The Farm Debt Mediation Act 2011 (Vic) (the Act) has been in operation for some two years and is in large part modelled on New South Wales legislation which has been operative since 1994. Since the commencement of the Act in Victoria, over 180 mediations have taken place with 95% of those mediations resulting in a settlement agreement between the parties.
With the exception of New South Wales, there have not been any similar legislative changes in any other Australian states. However, in Queensland in 2008 various rural groups and a number of banks (including the top four) executed a public agreement referred to as the Queensland Farm Finance Strategy and Farm Debt Mediation Scheme (the Scheme) which, similar to the Act, requires banks to initiate third party mediation prior to commencing enforcement procedures against farmers in default of loan facilities. Whilst there has been some government support for a nationally consistent approach to farm debt mediation, to date the process exists only on a state by state basis.
The overriding purpose of the Act and the Scheme is to encourage creditors to mediate with farmers before enforcement procedures are triggered as a result of a default by a farmer on a mortgage or loan facility. Pursuant to the Act mediations can be initiated by either a creditor or a farmer, however in most instances it is the creditor who commences the mediation process. In Victoria, for example, the mediation is conducted by the Victorian Small Business Commissioner and the fees associated with the mediation are very reasonable as they are partially subsidised by government funds.
The farm debt mediation schemes only apply to parties who are solely or principally engaged in a farming operation. The schemes do not extend to hobbyfarmersor people who own rural properties but do not actively farm that land.
The sole reason creditors trigger the mediation process under the Act is usually because there are concerns about a farmer’s capacity to service a facility and / or the value of the equity securing the loan. In these circumstances, it is crucial that primary producers arrive at the mediation fully prepared.
The benefit of the mediation process is that it provides farmers an opportunity to explain what is or has impacted on their capacity to service a farm debt and to seek to agree an outcome which will enable the farmer to avoid the facility being closed out by the financier and the potential risk of enforcement proceedings being initiated. It is recommended that primary producers engage legal representation for the purposes of mediation, however, assistance can also be obtained from rural financial counsellors and accountants.

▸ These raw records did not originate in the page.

-- ==== Sys2Proof/Laws/Host.lean ====
section
/-! SUPPORT. What a host access, a reset and a step of an idle core do. -/

namespace Sys2Proof.Machine

open Sys2Proof.Config

@[simp] theorem regAt_regOffset (r : Reg) : regAt (regOffset r) = some r := by cases r <;> rfl

/-- Register offsets are aligned and in the control space. -/
theorem regOffset_spec (r : Reg) : regOffset r < 0x1000 ∧ regOffset r % 4 = 0 := by
  cases r <;> decide

theorem regAt_eq_some {a : Nat} {r : Reg} : regAt a = some r ↔ regOffset r = a := by
  constructor
  · intro h
    have := List.find?_some h
    simpa using this
  · rintro rfl; exact regAt_regOffset r

theorem step_write {s : State} {a v : Word32} {rest : List HostAct}
    (h : s.host = .write a v :: rest) : step s = .next (hostWrite { s with host := rest } a v) := by
  simp [step, h, hostStep]

theorem step_read {s : State} {a : Word32} {rest : List HostAct}
    (h : s.host = .read a :: rest) : step s = .next (hostRead { s with host := rest } a) := by
  simp [step, h, hostStep]

theorem step_reset {s : State} {rest : List HostAct} (h : s.host = .reset :: rest) :
    step s = .next (State.externalReset { s with host := rest }) := by
  simp [step, h, hostStep]

theorem step_wait {s : State} {rest : List HostAct} (h : s.host = .wait :: rest) :
    step s = seqStep { s with host := rest } := by
  simp [step, h, hostStep]

theorem step_seq {s : State} (h : s.host = []) : step s = seqStep s := by simp [step, h]

theorem State.reject_eq (s : State) (a : Nat) :
    s.reject a = s.rejectedAt (BitVec.ofNat 12 a) := rfl

theorem State.setIrq_haz (s : State) : s.setIrq irqHaz = s.hazardSet := rfl

/-- A write of a register by the host of an idle core. -/
theorem hostWrite_reg (s : State) (r : Reg) (v : Word32) (hr : s.seq.run = false) :
    hostWrite s (BitVec.ofNat 32 (regOffset r)) v = regStore s r v := by
  have h1 := regOffset_spec r
  have h2 : (BitVec.ofNat 32 (regOffset r)).toNat = regOffset r := by
    rw [BitVec.toNat_ofNat]; omega
  simp [hostWrite, h2, h1.1, h1.2, hr]

/-- A step in which the host of an idle core writes a register and has nothing more to do. -/
theorem step_reg (s : State) (r : Reg) (v : Word32) (hr : s.seq.run = false) (hh : s.host = []) :
    step { s with host := [.write (BitVec.ofNat 32 (regOffset r)) v] } =
      .next (regStore s r v) := by
  rw [step_write (s := { s with host := [.write (BitVec.ofNat 32 (regOffset r)) v] }) rfl]
  have e : ({ s with host := [] } : State) = s := by cases s; cases hh; rfl
  simp only [e]
  rw [hostWrite_reg s r v hr]

/-- What storing into a register other than CTRL answers, from its validation. -/
theorem regStore_eq (s : State) (r : Reg) (v : Word32) (h : r ≠ .ctrl) :
    regStore s r v = match regWrite s v r with
      | some t => t
      | none => s.rejectedAt (BitVec.ofNat 12 (regOffset r)) := by
  cases r <;> first | exact absurd rfl h | rfl

/-! ### Resets -/

/-- A descriptor can be fetched exactly at an aligned pointer inside DMEM (`40_control.md` R252). -/
theorem fetchError_eq_none {s : State} :
    fetchError s = none ↔ s.ptr % 4 = 0 ∧ s.ptr + 4 ≤ s.par.dmemWords := by
  unfold fetchError
  split
  · simp; omega
  · split <;> simp <;> omega

/-- A reset forgets the bytes of a range, and no other. -/
theorem get_forgetRange_inside {m : Memory} {r : Range} {a : Nat} (h : r.HasByte a) :
    (forgetRange m r).get a = none := by
  unfold Range.HasByte at h
  unfold forgetRange
  rw [Memory.get_forget, if_pos]
  unfold dmemAddr at *; omega

theorem get_forgetRange_outside {m : Memory} {r : Range} {a : Nat} (h : ¬ r.HasByte a) :
    (forgetRange m r).get a = m.get a := by
  unfold Range.HasByte at h
  unfold forgetRange
  rw [Memory.get_forget, if_neg]
  unfold dmemAddr at *; omega

/-- The checks of a block command pass exactly when its operands fit and its block is within the
capacity (`40_control.md` R257). -/
theorem checkError_eq_none {s : State} {i : Instr} {b : Blocks} :
    checkError s i b = none ↔ OperandsFit s b ∧ CapacityFits s i := by
  rw [← operandError_eq_none]
  unfold checkError CapacityFits
  cases operandError s.par s.ptr b with
  | some e => simp
  | none => cases i <;> simp [capacityError, cfcCapacity, fsCapacity]

/-- A written descriptor is drawn as it stands. -/
theorem fetchDrawn_of_readBlock {s : State} {w0 w1 w2 : Word64}
    (h : s.mem.readBlock s.ptr 3 = some [w0, w1, w2]) : s.fetchDrawn = decodeWords w0 w1 w2 := by
  have hw := (Memory.readBlock_eq_some.1 h).2
  have h0 := hw 0 (by simp)
  have h1 := hw 1 (by simp)
  have h2 := hw 2 (by simp)
  simp only [Nat.add_zero, List.getElem_cons_zero, List.getElem_cons_succ] at h0 h1 h2
  rw [State.fetchDrawn, Memory.drawWord_of_getWord h0, Memory.drawWord_of_getWord h1,
    Memory.drawWord_of_getWord h2]

/-- A drawn word agrees with what has been written. -/
theorem agreesWith_drawWord (m : Memory) (n a : Nat) :
    AgreesWith m a (m.drawWord n (dmemAddr a)) := fun i v hi hv => by
  rw [Memory.byteOfWord_drawWord m n _ i hi]
  exact Memory.drawByte_of_get hv

/-- The memories after an external reset in a run. -/
theorem externalReset_mem {s : State} (h : s.seq.run = true) :
    s.externalReset.mem = cutMemory s := by
  unfold State.externalReset; rw [if_pos h]; rfl

end Sys2Proof.Machine
end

Anything that is spoken under the umbrella of the mediation process is privileged and confidential and can not be used by either party against the other in future legal proceedings. For primary producers preparing to attend mediation the following tips are crucial to ensuring the mediation is successful:
- Seek legal representation or representation via an accountant or a rural financial counsellor.

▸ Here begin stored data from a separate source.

@[simp] theorem fabs_fneg (x : F32) : fabs (fneg x) = fabs x := by
  apply BitVec.eq_of_getLsbD_eq
  intro i hi
  simp only [fabs, fneg, BitVec.getLsbD_and, BitVec.getLsbD_xor]
  interval_cases i <;> simp

@[simp] theorem msb_fabs (x : F32) : (fabs x).msb = false := by
  have h : (0x7FFFFFFF#32).msb = false := rfl
  simp [fabs, h]

@[simp] theorem fabs_fabs (x : F32) : fabs (fabs x) = fabs x := by
  simp [fabs, BitVec.and_assoc]

@[simp] theorem getLsbD_zero_fneg (x : F32) : (fneg x).getLsbD 0 = x.getLsbD 0 := by
  simp [fneg]

@[simp] theorem isfinite_fneg (x : F32) : isfinite (fneg x) = isfinite x := by
  rw [Bool.eq_iff_iff, isfinite_iff, isfinite_iff, fabs_fneg]

@[simp] theorem isnan_fneg (x : F32) : isnan (fneg x) = isnan x := by
  rw [Bool.eq_iff_iff, isnan_iff, isnan_iff, fabs_fneg]

theorem fneg_ofNat_sign {n : Nat} (h : n < 2 ^ 31) (neg : Bool) :
    fneg (BitVec.ofNat 32 (n + if neg then 2 ^ 31 else 0)) =
      BitVec.ofNat 32 (n + if !neg then 2 ^ 31 else 0) :=
  eq_of_msb_of_fabs (by simp only [msb_fneg, msb_ofNat_sign h])
    (by simp only [fabs_fneg, fabs_ofNat_sign h])

/-! ### Values of magnitudes -/

/-- The value of the encoding `n` with its sign bit clear. The exponent goes on past the finite ones: the
encoding of the infinity has the value `2^128`. -/
noncomputable def magValue (n : Nat) : ℝ :=
  if n / 2 ^ 23 = 0 then n * 2 ^ (-149 : Int)
  else ((n % 2 ^ 23 + 2 ^ 23 : Nat) : ℝ) * 2 ^ ((n / 2 ^ 23 : Nat) - 150 : Int)

/-- Counted in units of the last place, the encoding of `m` of them is `j * 2^23 + m`: the significand
`2^24` is the first of the next exponent. -/
theorem magValue_encode {j m : Nat} (hm : m ≤ 2 ^ 24) (hj : j = 0 ∨ 2 ^ 23 ≤ m) :
    magValue (j * 2 ^ 23 + m) = m * 2 ^ ((j : Int) - 149) := by
  rcases Nat.lt_or_ge m (2 ^ 23) with hlt | hge
  · have h0 : j = 0 := by omega
    subst h0
    rw [magValue, if_pos (by omega)]
    norm_num
  rcases Nat.lt_or_ge m (2 ^ 24) with h24 | h24
  · have hq : (j * 2 ^ 23 + m) / 2 ^ 23 = j + 1 := by omega
    have hr : (j * 2 ^ 23 + m) % 2 ^ 23 + 2 ^ 23 = m := by omega
    rw [magValue, if_neg (by omega), hq, hr]
    congr 2
    push_cast; ring
  · have hq : (j * 2 ^ 23 + m) / 2 ^ 23 = j + 2 := by omega
    have hr : (j * 2 ^ 23 + m) % 2 ^ 23 + 2 ^ 23 = 2 ^ 23 := by omega
    have hm2 : m = 2 ^ 24 := by omega
    have he : (((j + 2 : Nat) : Int) - 150) = (j - 149 : Int) + 1 := by push_cast; ring
    rw [magValue, if_neg (by omega), hq, hr, hm2, he, zpow_add_one₀ (by norm_num)]
    push_cast; ring

@[simp] theorem magValue_zero : magValue 0 = 0 := by simp [magValue]

/-- Every encoding counts less than `2^24` units of a last place, and normal ones at least `2^23`. -/
theorem exists_encode (n : Nat) :
    ∃ j m, m < 2 ^ 24 ∧ (j = 0 ∨ 2 ^ 23 ≤ m) ∧ n = j * 2 ^ 23 + m := by
  by_cases h : n < 2 ^ 23
  · exact ⟨0, n, by omega, .inl rfl, by omega⟩
  · exact ⟨n / 2 ^ 23 - 1, n % 2 ^ 23 + 2 ^ 23, by omega, .inr (by omega), by omega⟩

theorem magValue_lt_succ (n : Nat) : magValue n < magValue (n + 1) := by
  obtain ⟨j, m, hm, hj, rfl⟩ := exists_encode n
  rw [Nat.add_assoc, magValue_encode hm.le hj, magValue_encode hm (by omega)]
  push_cast
  gcongr
  linarith

theorem magValue_strictMono : StrictMono magValue := strictMono_nat_of_lt_succ magValue_lt_succ

theorem magValue_nonneg (n : Nat) : 0 ≤ magValue n := by
  simpa using magValue_strictMono.monotone (Nat.zero_le n)

@[simp] theorem magValue_eq_zero {n : Nat} : magValue n = 0 ↔ n = 0 := by
  rw [← magValue_zero, magValue_strictMono.injective.eq_iff]

theorem magValue_greatest : magValue 0x7F7FFFFF = 2 ^ 128 - 2 ^ 104 := by
  norm_num [magValue]

theorem magValue_infinite : magValue 0x7F800000 = 2 ^ 128 := by
  norm_num [magValue]

/-! ### Decoding -/

/-- A number with a sign bit. -/
def withSign (neg : Bool) (v : ℝ) : ℝ := if neg then -v else v

@[simp] theorem withSign_false (v : ℝ) : withSign false v = v := rfl
@[simp] theorem withSign_true (v : ℝ) : withSign true v = -v := rfl

theorem withSign_not (s : Bool) (v : ℝ) : withSign (!s) v = -withSign s v := by
  cases s <;> simp

theorem withSign_mul (s t : Bool) (u v : ℝ) :
    withSign s u * withSign t v = withSign (s != t) (u * v) := by
  cases s <;> cases t <;> simp

theorem withSign_div (s t : Bool) (u v : ℝ) :
    withSign s u / withSign t v = withSign (s != t) (u / v) := by
  cases s <;> cases t <;> simp [neg_div, div_neg]

theorem withSign_mul_right (neg : Bool) (v w : ℝ) : withSign neg v * w = withSign neg (v * w) := by
  cases neg <;> simp

@[simp] theorem withSign_eq_zero {s : Bool} {v : ℝ} : withSign s v = 0 ↔ v = 0 := by
  cases s <;> simp

theorem unpack_of_isnan {x : F32} (h : isnan x = true) : unpack x = .nan := by
  simp only [isnan, Bool.and_eq_true, beq_iff_eq, bne_iff_ne] at h
  rw [unpack, if_pos h.1, if_neg h.2]

theorem unpack_finf (neg : Bool) : unpack (finf neg) = .inf neg := by cases neg <;> rfl

theorem unpack_of_isfinite {x : F32} (h : isfinite x = true) :
    ∃ m e, unpack x = .fin x.msb m e ∧ m < 2 ^ 24 ∧ magValue (fabs x).toNat = m * 2 ^ e := by
  rw [unpack, if_neg (by simpa [isfinite] using h), expField_eq, fracField_eq]
  split
  · next h0 =>
    refine ⟨_, _, rfl, by omega, ?_⟩
    rw [magValue, if_pos h0, Nat.mod_eq_of_lt (by omega)]
  · next h0 =>
    exact ⟨_, _, rfl, by omega, by rw [magValue, if_neg h0]⟩

/-- What a word is, and what it decodes to: a NaN, an infinity, or a finite value. -/
theorem unpack_cases (x : F32) :
    (isnan x = true ∧ unpack x = .nan) ∨ (∃ s, x = finf s ∧ unpack x = .inf s) ∨
    (isfinite x = true ∧ ∃ m e, unpack x = .fin x.msb m e) := by
  rcases Nat.lt_trichotomy (fabs x).toNat 0x7F800000 with h | h | h
  · have hf := (isfinite_iff x).2 h
    obtain ⟨m, e, hu, _⟩ := unpack_of_isfinite hf
    exact .inr (.inr ⟨hf, m, e, hu⟩)
  · have hx : x = finf x.msb := eq_of_msb_of_fabs (by cases x.msb <;> rfl)
      (by rw [h]; cases x.msb <;> rfl)
    exact .inr (.inl ⟨x.msb, hx, (congrArg unpack hx).trans (unpack_finf _)⟩)
  · have hn := (isnan_iff x).2 h
    exact .inl ⟨hn, unpack_of_isnan hn⟩

/-- The value of a finite word is that of its magnitude, with its sign. -/
theorem valueOf_eq {x : F32} (h : isfinite x = true) :
    (valueOf x : ℝ) = withSign x.msb (magValue (fabs x).toNat) := by
  obtain ⟨m, e, hu, _, hm⟩ := unpack_of_isfinite h
  rw [hm, valueOf, hu]
  cases x.msb <;> simp

theorem valueOf_of_unpack {x : F32} {s : Bool} {m : Nat} {e : Int} (h : unpack x = .fin s m e) :
    (valueOf x : ℝ) = withSign s (m * 2 ^ e) := by
  rw [valueOf, h]
  cases s <;> simp

theorem valueOf_fneg {x : F32} (h : isfinite x = true) : valueOf (fneg x) = -valueOf x := by
  have hr : (valueOf (fneg x) : ℝ) = -valueOf x := by
    rw [valueOf_eq ((isfinite_fneg x).trans h), valueOf_eq h, msb_fneg, fabs_fneg, withSign_not]
  exact_mod_cast hr

/-- A finite value is 0 exactly when its significand is. -/
theorem valueOf_eq_zero {a : F32} {s : Bool} {m : Nat} {e : Int} (h : unpack a = .fin s m e) :
    valueOf a = 0 ↔ m = 0 := by
  have hv := valueOf_of_unpack h
  rw [← Rat.cast_eq_zero (α := ℝ), hv]
  simp [zpow_ne_zero]

theorem withSign_neg_iff {s : Bool} {v : ℝ} (hv : 0 < v) : withSign s v < 0 ↔ s = true := by
  cases s <;> simp [hv, hv.le]

theorem unpack_of_neg {a : F32} (ha : isfinite a = true) (h : valueOf a < 0) :
    ∃ m e, unpack a = .fin true m e ∧ m ≠ 0 := by
  obtain ⟨m, e, hu, _⟩ := unpack_of_isfinite ha
  have hm : m ≠ 0 := (valueOf_eq_zero hu).not.1 h.ne
  have hneg : (valueOf a : ℝ) < 0 := by exact_mod_cast h
  rw [valueOf_of_unpack hu, withSign_neg_iff (by positivity)] at hneg
  exact ⟨m, e, hneg ▸ hu, hm⟩

theorem unpack_of_pos {a : F32} (ha : isfinite a = true) (h : 0 < valueOf a) :
    ∃ m e, unpack a = .fin false m e ∧ m ≠ 0 := by
  obtain ⟨m, e, hu, _⟩ := unpack_of_isfinite ha
  have hm : m ≠ 0 := (valueOf_eq_zero hu).not.1 h.ne'
  have hpos : ¬ (valueOf a : ℝ) < 0 := by exact_mod_cast h.not_gt
  rw [valueOf_of_unpack hu, withSign_neg_iff (by positivity), Bool.not_eq_true] at hpos
  exact ⟨m, e, hpos ▸ hu, hm⟩

/-- The words whose value is 0 are the two zeros. -/
theorem eq_fzeroOf {a : F32} (ha : isfinite a = true) (h : valueOf a = 0) : a = fzeroOf a.msb := by
  have hr : (valueOf a : ℝ) = 0 := by exact_mod_cast h
  rw [valueOf_eq ha, withSign_eq_zero, magValue_eq_zero] at hr
  exact eq_of_msb_of_fabs (by cases a.msb <;> rfl) (by rw [hr]; cases a.msb <;> rfl)

theorem unpack_fzeroOf (neg : Bool) : unpack (fzeroOf neg) = .fin neg 0 (-149) := by
  cases neg <;> decide +kernel

/-! ### The order of the finite values -/

theorem orderKey_le_iff {a b : F32} (ha : isfinite a = true) (hb : isfinite b = true) :
    orderKey a ≤ orderKey b ↔ (valueOf a : ℝ) ≤ valueOf b := by
  rw [valueOf_eq ha, valueOf_eq hb, orderKey, orderKey]
  have ha0 := magValue_nonneg (fabs a).toNat
  have hb0 := magValue_nonneg (fabs b).toNat
  cases a.msb <;> cases b.msb <;>
    simp only [withSign_false, withSign_true, if_true, if_false, Bool.false_eq_true, Nat.cast_le,
      neg_le_neg_iff, magValue_strictMono.le_iff_le]
  case false.true =>
    have hz : (fabs a).toNat = 0 ∧ (fabs b).toNat = 0 ↔
        magValue (fabs a).toNat = 0 ∧ magValue (fabs b).toNat = 0 := by simp only [magValue_eq_zero]
    constructor
    · intro h
      obtain ⟨ha', hb'⟩ := hz.1 (by omega)
      rw [ha', hb', neg_zero]
    · intro h
      obtain ⟨ha', hb'⟩ := hz.2 ⟨by linarith, by linarith⟩
      omega
  case true.false =>
    exact iff_of_true (by omega) (by linarith)

theorem fle_iff {a b : F32} (ha : isfinite a = true) (hb : isfinite b = true) :
    fle a b = true ↔ (valueOf a : ℝ) ≤ valueOf b := by
  simp [fle, isnan_of_isfinite ha, isnan_of_isfinite hb, ← orderKey_le_iff ha hb]

theorem flt_iff {a b : F32} (ha : isfinite a = true) (hb : isfinite b = true) :
    flt a b = true ↔ (valueOf a : ℝ) < valueOf b := by
  rw [← not_le, ← orderKey_le_iff hb ha]
  simp [flt, isnan_of_isfinite ha, isnan_of_isfinite hb]

end Sys2Proof.Machine
end

section
/-! PROOFS. Rounding: `roundMag` and `fround` give the roundTiesToEven value of R12. An encoding is
rounded among all encodings, as if the exponents went on; overflow is where the result leaves them. -/

namespace Sys2Proof.Machine

/-! ### Rounding among all encodings -/

/-- `n` encodes the value nearest `x`, and of two equally near ones the even encoding, where the exponents
do not end at the infinity. -/
def NearestEncoding (x : ℝ) (n : Nat) : Prop :=
  ∀ d, |magValue n - x| ≤ |magValue d - x| ∧
    (|magValue d - x| = |magValue n - x| → d ≠ n → n % 2 = 0)

/-- Between two neighbours the lower one is nearest below their middle, and at it when it is even. -/
theorem nearestEncoding_lower {x : ℝ} {c : Nat} (hl : magValue c ≤ x)
    (hm : 2 * x ≤ magValue c + magValue (c + 1))
    (ht : 2 * x = magValue c + magValue (c + 1) → c % 2 = 0) : NearestEncoding x c := by
  intro d
  rw [abs_of_nonpos (by linarith)]
  rcases Nat.lt_trichotomy d c with h | h | h
  · have := magValue_strictMono h
    rw [abs_of_nonpos (by linarith)]
    exact ⟨by linarith, fun he => by linarith⟩
  · subst h
    exact ⟨(abs_of_nonpos (by linarith)).ge, fun _ hne => absurd rfl hne⟩
  · have := magValue_strictMono.monotone (Nat.succ_le_of_lt h)
    rw [abs_of_nonneg (by linarith [magValue_lt_succ c])]
    exact ⟨by linarith, fun he _ => ht (by linarith)⟩

/-- And the upper one above the middle, and at it when the lower one is odd. -/
theorem nearestEncoding_upper {x : ℝ} {c : Nat} (hl : x ≤ magValue (c + 1))
    (hm : magValue c + magValue (c + 1) ≤ 2 * x)
    (ht : 2 * x = magValue c + magValue (c + 1) → c % 2 = 1) : NearestEncoding x (c + 1) := by
  intro d
  rw [abs_of_nonneg (by linarith)]
  rcases Nat.lt_trichotomy d (c + 1) with h | h | h
  · have := magValue_strictMono.monotone (Nat.le_of_lt_succ h)
    rw [abs_of_nonpos (by linarith [magValue_lt_succ c])]
    exact ⟨by linarith, fun he _ => by have := ht (by linarith); omega⟩
  · subst h
    exact ⟨(abs_of_nonneg (by linarith)).ge, fun _ hne => absurd rfl hne⟩
  · have := magValue_strictMono h
    rw [abs_of_nonneg (by linarith)]
    exact ⟨by linarith, fun he => by linarith⟩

- Take time to consider the outcome you want to achieve from the mediation and outcomes you would be prepared to accept. If you anticipate that the bank will require an immediate payment of outstanding arrears consider how you intend to meet this obligation.
- Be prepared. Ensure your financials and cash forecast for at least the two financial years forward are up to date and accurate and can be explained to the representatives of the bank at the mediation. Ideally, a short written statement setting out your position is a good way to settle the issues in your own mind.
- Be prepared to tell the bank what your intentions are with respect to the loan.
- Expect that the mediation process could take the best part of a day and that the bank will be looking to finalise an agreement with respect to any loan facility as part of the mediation process.
- Remember there is always scope for a mediation to be adjourned or reconvened at a later date if it becomes apparent that the parties will not be able to resolve the issues within the allocated timeframe.
- Don’t be afraid to ask for concessions or waiver of penalty rates or fees which may have been applied to an account in default.
- Don’t enter into a settlement agreement with the bank that you are unable to satisfy. These agreements are binding and in most circumstances contain default clauses which require a farmer to surrender their property to the creditor in the event that there is a breach of the agreement. The process of surrender is a much simpler process for a bank than having to take possession via the usual legal route.
If a bank or financier is satisfied that a farmer has the financial capacity to continue to service a loan and / or to pay it out within a reasonable timeframe, in most circumstances they are often prepared to give leeway to farmers to enable this to happen.
In Victoria, for example, once mediation has taken place, creditors can apply to the Small Business Commissioner for an exemption certificate under section 15 of the Act. A similar exemption process exists in New South Wales and Queensland. If such an exemption is granted a creditor is entitled to commence debt recovery actions through the normal legal channels. The Commissioner can elect not to grant an exemption certificate if they consider that the creditor has refused to mediate or failed to mediate in good faith.
If you are served with a farm debt mediation notice by a creditor, do not ignore it. To do so can be fatal to your livelihood and your farm. Agreeing to mediate and attending the mediation well prepared and cognisant of your financial capacity is crucial to a successful outcome.